Retype, without any change, the line that contains "Sys2Proof.Machine.execSeImm x nn s" and every line that follows it to the end of the entries, and nothing else.

(Stored data)
+-------+

-- ==== Sys2Proof/Machine/Dispatch.lean ====
section
/-! DEFINITION. The dispatch of the 35 routines, one arm per constructor. -/

namespace Sys2Proof.Machine

/-- Execute(d) (10_state.md R50). -/
def exec (i : Instr) (s : State) : Host.Outcome State Fault Refusal :=
  match i with
  -- control/flow
  | .cls => Sys2Proof.Machine.execCls s
  | .ret => Sys2Proof.Machine.execRet s
  | .sys nnn => Sys2Proof.Machine.execSys nnn s
  | .jp nnn => Sys2Proof.Machine.execJp nnn s
  | .call nnn => Sys2Proof.Machine.execCall nnn s
  | .seImm x nn => Sys2Proof.Machine.execSeImm x nn s
  | .sneImm x nn => Sys2Proof.Machine.execSneImm x nn s
  | .seReg x y => Sys2Proof.Machine.execSeReg x y s
  | .sneReg x y => Sys2Proof.Machine.execSneReg x y s
  | .jpV0 nnn => Sys2Proof.Machine.execJpV0 nnn s
  -- register/immediate
  | .ldImm x nn => Sys2Proof.Machine.execLdImm x nn s
  | .addImm x nn => Sys2Proof.Machine.execAddImm x nn s
  | .ldReg x y => Sys2Proof.Machine.execLdReg x y s
  | .or x y => Sys2Proof.Machine.execOr x y s
  | .and x y => Sys2Proof.Machine.execAnd x y s
  | .xor x y => Sys2Proof.Machine.execXor x y s
  | .addReg x y => Sys2Proof.Machine.execAddReg x y s
  | .sub x y => Sys2Proof.Machine.execSub x y s
  | .shr x y => Sys2Proof.Machine.execShr x y s
  | .subn x y => Sys2Proof.Machine.execSubn x y s
  | .shl x y => Sys2Proof.Machine.execShl x y s
  | .rnd x nn => Sys2Proof.Machine.execRnd x nn s
  -- memory/index
  | .ldI nnn => Sys2Proof.Machine.execLdI nnn s
  | .addI x => Sys2Proof.Machine.execAddI x s
  | .ldF x => Sys2Proof.Machine.execLdF x s
  | .ldB x => Sys2Proof.Machine.execLdB x s
  | .stRegs x => Sys2Proof.Machine.execStRegs x s
  | .ldRegs x => Sys2Proof.Machine.execLdRegs x s
  -- drawing
  | .drw x y n => Sys2Proof.Machine.execDrw x y n s
  -- input and timers
  | .skp x => Sys2Proof.Machine.execSkp x s
  | .sknp x => Sys2Proof.Machine.execSknp x s
  | .ldK x => Sys2Proof.Machine.execLdK x s
  | .ldVxDt x => Sys2Proof.Machine.execLdVxDt x s
  | .ldDt x => Sys2Proof.Machine.execLdDt x s
  | .ldSt x => Sys2Proof.Machine.execLdSt x s

end Sys2Proof.Machine
end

+-------+

Answer to this exercise
  | .seImm x nn => Sys2Proof.Machine.execSeImm x nn s
  | .sneImm x nn => Sys2Proof.Machine.execSneImm x nn s
  | .seReg x y => Sys2Proof.Machine.execSeReg x y s
  | .sneReg x y => Sys2Proof.Machine.execSneReg x y s
  | .jpV0 nnn => Sys2Proof.Machine.execJpV0 nnn s
  -- register/immediate
  | .ldImm x nn => Sys2Proof.Machine.execLdImm x nn s
  | .addImm x nn => Sys2Proof.Machine.execAddImm x nn s
  | .ldReg x y => Sys2Proof.Machine.execLdReg x y s
  | .or x y => Sys2Proof.Machine.execOr x y s
  | .and x y => Sys2Proof.Machine.execAnd x y s
  | .xor x y => Sys2Proof.Machine.execXor x y s
  | .addReg x y => Sys2Proof.Machine.execAddReg x y s
  | .sub x y => Sys2Proof.Machine.execSub x y s
  | .shr x y => Sys2Proof.Machine.execShr x y s
  | .subn x y => Sys2Proof.Machine.execSubn x y s
  | .shl x y => Sys2Proof.Machine.execShl x y s
  | .rnd x nn => Sys2Proof.Machine.execRnd x nn s
  -- memory/index
  | .ldI nnn => Sys2Proof.Machine.execLdI nnn s
  | .addI x => Sys2Proof.Machine.execAddI x s
  | .ldF x => Sys2Proof.Machine.execLdF x s
  | .ldB x => Sys2Proof.Machine.execLdB x s
  | .stRegs x => Sys2Proof.Machine.execStRegs x s
  | .ldRegs x => Sys2Proof.Machine.execLdRegs x s
  -- drawing
  | .drw x y n => Sys2Proof.Machine.execDrw x y n s
  -- input and timers
  | .skp x => Sys2Proof.Machine.execSkp x s
  | .sknp x => Sys2Proof.Machine.execSknp x s
  | .ldK x => Sys2Proof.Machine.execLdK x s
  | .ldVxDt x => Sys2Proof.Machine.execLdVxDt x s
  | .ldDt x => Sys2Proof.Machine.execLdDt x s
  | .ldSt x => Sys2Proof.Machine.execLdSt x s

end Sys2Proof.Machine
end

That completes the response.